* [Work to complete]
Print each entry word for word.

*** Block opens ***

-- ==== Sys2Proof/Laws/State.lean ====
section
/-!
SUPPORT. One lemma per field and setter of the state: what a setter changes and what it leaves.
-/
set_option Elab.async false
namespace Sys2Proof.Machine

*** Block closes ***

* [Output below]
-- ==== Sys2Proof/Laws/State.lean ====
section
/-!
SUPPORT. One lemma per field and setter of the state: what a setter changes and what it leaves.
-/
set_option Elab.async false
namespace Sys2Proof.Machine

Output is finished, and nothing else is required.